Artist

Happy The Man

Genre: Rock ,Prog-Rock
Origin: U.S.A
Active: 1973 - 1979,2000 - 2005
Listen on Coda
Happy the Man's progressive rock approach earned comparisons to Yes for its melodic emphasis and to Gentle Giant for the intricate architecture of its pieces, yet the band distinguished itself through elite-level playing, sweeping symphonic gestures, irregular meters, atmospheric expanses, and flashes of whimsy. Though their largely instrumental catalog lacked uniformity, Happy the Man retained a loyal audience among progressive-rock collectors. Founded in 1974, the group featured keyboardist Kit Watkins, keyboardist and woodwind player Frank Wyatt, guitarist and occasional vocalist Stan Whitaker, and bassist Rick Kennell throughout the seventies, along with a changing roster of drummers. Original singer Cliff Fortney exited prior to the signing with Arista.

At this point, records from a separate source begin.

theorem Keeps.freshSnapshot (h : Keeps s₀ s) : Keeps s₀ s.freshSnapshot := by
  unfold State.freshSnapshot
  exact h.withFw.andThen fun h => .either (.either (.either h h.snapshotStep.stripeSync.flushNow) (.flushNow (.stripeSync
    (.snapshotStep (.either h h.snapshotStep.stripeSync.flushNow))))) (.flushNow (.stripeSync (.snapshotStep (.either
    (.either h h.snapshotStep.stripeSync.flushNow) (.flushNow (.stripeSync (.snapshotStep
    (.either h h.snapshotStep.stripeSync.flushNow))))))))

theorem Keeps.startBands (h : Keeps s₀ s) {uses} : Keeps s₀ (s.startBands uses) := by
  unfold State.startBands
  exact .flushNow (.stripeSync (h.openBand.stripeSync.flushNow.foldl fun _ _ h => h.openBand))

theorem Keeps.moveOut (h : Keeps s₀ s) {use cls ws warned ps} : Keeps s₀ (s.moveOut use cls ws warned ps) := by
  unfold State.moveOut
  exact .either h.relocate (.either h.movePages (.either h.snapshotStep h.relocate))

theorem Keeps.execReclamation (h : Keeps s₀ s) {place warned} : KeepsOut s₀ (Machine.execReclamation place warned s) := by
  unfold Machine.execReclamation
  refine .next ?_
  refine .either h ?_
  extract_lets any₁ map₁
  split
  · exact h
  · exact h.moveOut.releaseIfEmpty

theorem Keeps.execBandRefreshDue (h : Keeps s₀ s) {band} : KeepsOut s₀ (Machine.execBandRefreshDue band s) := by
  unfold Machine.execBandRefreshDue
  refine .next ?_
  split
  · exact h
  · exact .either h.setBand h

theorem Keeps.evictHot (h : Keeps s₀ s) {h'} : Keeps s₀ (s.evictHot h') :=
  h.releaseBead.withFw

theorem Keeps.execHotCacheEvict (h : Keeps s₀ s) {ns unit} : KeepsOut s₀ (Machine.execHotCacheEvict ns unit s) := by
  unfold Machine.execHotCacheEvict
  refine .next ?_
  split
  · exact .either h.evictHot h
  · exact h

theorem Keeps.replayRec (h : Keeps s₀ s) {r} : Keeps s₀ (s.replayRec r) := by
  unfold State.replayRec
  split
  · split
    · exact .either h h.buildPage.noteDirty.withFw
    · exact h
  · exact h.applyRange
  · exact .either h.withFw h
  · exact h

theorem Keeps.loadPages (h : Keeps s₀ s) : Keeps s₀ s.loadPages :=
  h.foldl fun _ _ h => h.withFw

theorem Keeps.applyUnit (h : Keeps s₀ s) {x} : Keeps s₀ (s.applyUnit x) :=
  h.replayRec.journal

theorem Keeps.scanAll (h : Keeps s₀ s) {recs} : Keeps s₀ (s.scanAll recs) := by
  unfold State.scanAll
  refine .tell ?_
  refine .foldl (.foldl (.loadPages (h.foldl fun _ _ h => .either h.withFw.journal h)) fun _ _ h => h.replayRec) fun _ _ h => ?_
  refine .either ?_ h
  split
  · exact .either h.applyUnit h
  · exact h

theorem Keeps.countValid (h : Keeps s₀ s) : Keeps s₀ s.countValid :=
  h.withFw

theorem Keeps.settleBand (h : Keeps s₀ s) {n} : Keeps s₀ (s.settleBand n) := by
  unfold State.settleBand
  split
  · exact h
  · exact .either (.either h.setBand h) (.either h.setBand.stripeJournal (.either h.closeBand h))

theorem Keeps.eraseOn (h : Keeps s₀ s) {failed d n} : Keeps s₀ (s.eraseOn failed d n) := by
  induction n generalizing s with
  | zero => exact h
  | succ n ih =>
    unfold State.eraseOn
    split
    · exact h
    · exact ih (.either h.eraseBegins.retire h.eraseBegins.blockErased)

Recorded with drummer Mike Beck, the self-titled 1977 debut presented each member's distinct writing voice: Watkins supplied symphonic scale, Wyatt favored lyric-driven songs, and Whitaker let humor surface on tracks such as "Stumpy Meets the Firecracker in Stencil Forest" and "Knee Bitten Nymphs in Limbo." The follow-up, Crafty Hands, arrived a year later with drummer Ron Riddle.

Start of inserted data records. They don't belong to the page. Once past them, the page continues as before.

-- ==== Sys2Proof/Decode.lean ====
section
/-! DEFINITION. Decode.lean: the decoder, total on any bytes, rejecting by name, then the encoder and
the reading of an opcode-table word (30_encoding.md rules R60 to R79). -/

namespace Sys2Proof

open Machine (checksum cmdOfByte u16 lowByte highByte requestLen freqParams)

/-- Why bytes are no instruction. -/
inductive DecodeError where
  /-- format T: the first two bytes are not 59 59 -/
  | noTelemetryHeader
  /-- formats C and R: the first byte is not 5A -/
  | noCommandHeader
  /-- a request whose length byte is below 4: `length` is 4 plus the parameter count -/
  | lengthBelowFour
  /-- a request whose command id is outside the enumeration: it is never built (R73) -/
  | unknownCommand
  /-- fewer bytes than the format or the length byte asks for -/
  | truncated
  /-- a word with bits outside the row's -/
  | noSuchWord
deriving DecidableEq, Repr

/-- The instruction a host request selects by `op_sel` (R76): every code has a row of the table. -/
def decodeHost (r : HostReq) : Instr :=
  match r.opSel.toNat with
  | 0 => .tlm
  | 1 => .build r.cmd r.plen (r.params.toList.take r.plen.toNat)
  | 2 => .send r.cmd r.plen (r.params.toList.take r.plen.toNat)
  | 3 => .recv
  | 4 => .setfreq r.freq
  | 5 => .getver
  | 6 => .reservedOp6
  | _ => .reservedOp7

/-- Format T: nine bytes with the header 59 59 (R61); bytes behind them are not looked at. -/
def decodeTelemetry (bytes : List Byte) : Except DecodeError Instr :=
  match bytes with
  | h0 :: h1 :: d0 :: d1 :: s0 :: s1 :: t0 :: t1 :: c :: _ =>
    if h0 = Config.tlmHdr ∧ h1 = Config.tlmHdr then
      .ok (.tlmFrame (u16 d0 d1) (u16 s0 s1) (u16 t0 t1) c)
    else .error .noTelemetryHeader
  | _ => .error .truncated

/-- The row of the table a request belongs to: the most special one (R65, R79). -/
def requestRow (id : Byte) (params : List Byte) (csum : Byte) : Except DecodeError Instr :=
  match cmdOfByte id, params with
  | some .getVersion, [] => .ok (.reqGetversion csum)
  | some .sampleFreq, [lo, hi] => .ok (.reqSamplefreq (u16 lo hi) csum)
  | some .softReset, _ => .ok (.reqSoftreset params csum)
  | some _, _ => .ok (.reqGeneric id params csum)
  | none, _ => .error .unknownCommand

/-- Format C: header, length byte, command id, parameters, checksum (R62); bytes behind the length
byte's count are not looked at. -/
def decodeRequest (bytes : List Byte) : Except DecodeError Instr :=
  match bytes with
  | h :: l :: id :: rest =>
    if h ≠ Config.cmdHdr then .error .noCommandHeader
    else if l.toNat < Config.lenMin then .error .lengthBelowFour
    else match rest.drop (l.toNat - 4) with
      | [] => .error .truncated
      | csum :: _ => requestRow id (rest.take (l.toNat - 4)) csum
  | _ => .error .truncated

/-- The row of the table a response belongs to (R65, R79). -/
def responseRow (len id : Byte) (data : List Byte) (csum : Byte) : Instr :=
  match cmdOfByte id with
  | some .getVersion => .rspGetversion len data csum
  | some .softReset => .rspSoftreset len data csum
  | some .sampleFreq => .rspSamplefreq len data csum
  | none => .rspGeneric len id data csum

/-- Format R: header, length byte, command id, data, checksum (R63). A length byte below 4 names no
frame, and the receiver fails at it (R137); such bytes decode to the row of their id with no data,
which is not well-formed (log entry 10). -/
def decodeResponse (bytes : List Byte) : Except DecodeError Instr :=
  match bytes with
  | h :: l :: id :: rest =>
    if h ≠ Config.cmdHdr then .error .noCommandHeader
    else match rest.drop (l.toNat - 4) with
      | [] => .error .truncated
      | csum :: _ => .ok (responseRow l id (rest.take (l.toNat - 4)) csum)
  | _ => .error .truncated

/-- The decoder. On the RX stream the header byte tells format T from format R (R60). -/
def decode : Encoded → Except DecodeError Instr
  | .host r => .ok (decodeHost r)
  | .rx bytes => if bytes.head? = some Config.tlmHdr then decodeTelemetry bytes else decodeResponse bytes
  | .tx bytes => decodeRequest bytes

/-- The 251 parameter lanes of a request with the given parameters; the lanes it does not use are 0. -/
def paramLanes (params : List Byte) : Vector Byte 251 :=
  ⟨((params ++ List.replicate 251 0#8).take 251).toArray, by
    rw [List.size_toArray, List.length_take, List.length_append, List.length_replicate]; omega⟩

/-- A host request with the code and arguments given; arguments it does not use are 0 (R77). -/
def hostReq (opSel : BitVec 3) (cmd plen : Byte) (params : List Byte) (freq : Half) : HostReq :=
  { opSel := opSel, cmd := cmd, plen := plen, params := paramLanes params, freq := freq }

/-- The bytes of a request frame, format C (R62). -/
def encodeRequest (id : Byte) (params : List Byte) (csum : Byte) : List Byte :=
  [Config.cmdHdr, requestLen params.length, id] ++ params ++ [csum]

/-- The bytes of a response frame, format R (R63). -/
def encodeResponse (len id : Byte) (data : List Byte) (csum : Byte) : List Byte :=
  [Config.cmdHdr, len, id] ++ data ++ [csum]

/-- The bytes of a telemetry frame, format T (R61). -/
def encodeTelemetry (distance strength temp : Half) (csum : Byte) : List Byte :=
  [Config.tlmHdr, Config.tlmHdr, lowByte distance, highByte distance, lowByte strength,
    highByte strength, lowByte temp, highByte temp, csum]

/-- The encoder: the words of an instruction and where they stand (R61 to R63, R65, R76, R77). -/
def encode : Instr → Encoded
  | .tlmFrame distance strength temp csum => .rx (encodeTelemetry distance strength temp csum)
  | .reqGetversion csum => .tx (encodeRequest 0x01#8 [] csum)
  | .reqSoftreset params csum => .tx (encodeRequest 0x02#8 params csum)
  | .reqSamplefreq freq csum => .tx (encodeRequest 0x03#8 (freqParams freq) csum)
  | .reqGeneric id params csum => .tx (encodeRequest id params csum)
  | .rspGetversion len data csum => .rx (encodeResponse len 0x01#8 data csum)
  | .rspSoftreset len data csum => .rx (encodeResponse len 0x02#8 data csum)
  | .rspSamplefreq len data csum => .rx (encodeResponse len 0x03#8 data csum)
  | .rspGeneric len id data csum => .rx (encodeResponse len id data csum)
  | .tlm => .host (hostReq 0#3 0#8 0#8 [] 0#16)
  | .build cmd plen params => .host (hostReq 1#3 cmd plen params 0#16)
  | .send cmd plen params => .host (hostReq 2#3 cmd plen params 0#16)
  | .recv => .host (hostReq 3#3 0#8 0#8 [] 0#16)
  | .setfreq freq => .host (hostReq 4#3 0#8 0#8 [] freq)
  | .getver => .host (hostReq 5#3 0#8 0#8 [] 0#16)
  | .reservedOp6 => .host (hostReq 6#3 0#8 0#8 [] 0#16)
  | .reservedOp7 => .host (hostReq 7#3 0#8 0#8 [] 0#16)

/-- The bytes of an opcode-table word: the table puts byte 0 in the most significant place (R79;
log entry 9), and every byte of the frame behind the word is 0. -/
def tableBytes (nbits w : Nat) : List Byte :=
  let n := nbits / 8
  ((List.range n).map fun k => BitVec.ofNat 8 (w / 256 ^ (n - 1 - k))) ++ List.replicate (255 - n) 0#8

/-- Bytes whose direction is not known. Formats C and R share their layout: the most special row of
the table is taken, and where a request's and a response's row are alike, the request's if the bytes
can be one (log entry 8). -/
def decodeUndirected (bytes : List Byte) : Except DecodeError Instr :=
  if bytes.head? = some Config.tlmHdr then decodeTelemetry bytes
  else match decodeRequest bytes with
    | .ok (.reqGeneric ..) => decodeResponse bytes
    | .ok i => .ok i
    | .error _ => decodeResponse bytes

/-- The instruction the decoder reads from an opcode-table word: up to one byte the word is `op_sel`
(format H, R79), of two bytes or more it is the first bytes of a frame. -/
def decodeTableWord (nbits w : Nat) : Option Instr :=
  if nbits ≤ 8 then
    if w < 8 then (decode (.host (hostReq (BitVec.ofNat 3 w) 0#8 0#8 [] 0#16))).toOption else none
  else if w < 2 ^ nbits then (decodeUndirected (tableBytes nbits w)).toOption else none

end Sys2Proof
end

Crafty Hands in particular drew favorable notices from progressive listeners, yet the band's technically demanding style grew increasingly unfashionable commercially, prompting Arista to release them. Happy the Man nevertheless carried on, now with French drummer Coco Roussel, as they rehearsed and tracked new material for a projected third album while maintaining live activity. Persistent difficulties eventually proved insurmountable; Kit Watkins departed in 1979 to join Camel, appearing on two of their albums, after which the band disbanded. Watkins later established his own independent label, Azimuth, which issued his solo album Labyrinth in 1980, featuring Roussel on drums and percussion. The title Labyrinth had originally been intended for Happy the Man's unfinished third album, and Watkins's record contained several pieces slated for that project; in 1983 Azimuth released the full band's four-year-old demo recordings for the same album under the title Better Late.... Watkins and Roussel also issued the duo album In Time in 1984, while Watkins continued releasing new-age-inflected solo work into the twenty-first century.

Additional Happy the Man recordings later surfaced on independent labels. East Side Digital released the Retrospective collection in 1989, and during the nineties Cuneiform presented several archival titles from the band's seventies period: the label reissued the Azimuth version of Better Late... in 1990 with two previously unreleased tracks, followed by 1994's Live drawn from a pair of 1978 club performances in Washington, D.C., and Falls Church, VA, 1995's Beginnings compiling early two-track studio sessions with Fortney, and 1999's Death's Crown featuring mid-seventies rehearsal recordings. Minus Watkins, the band reunited to issue the Muse Awakens CD in 2004.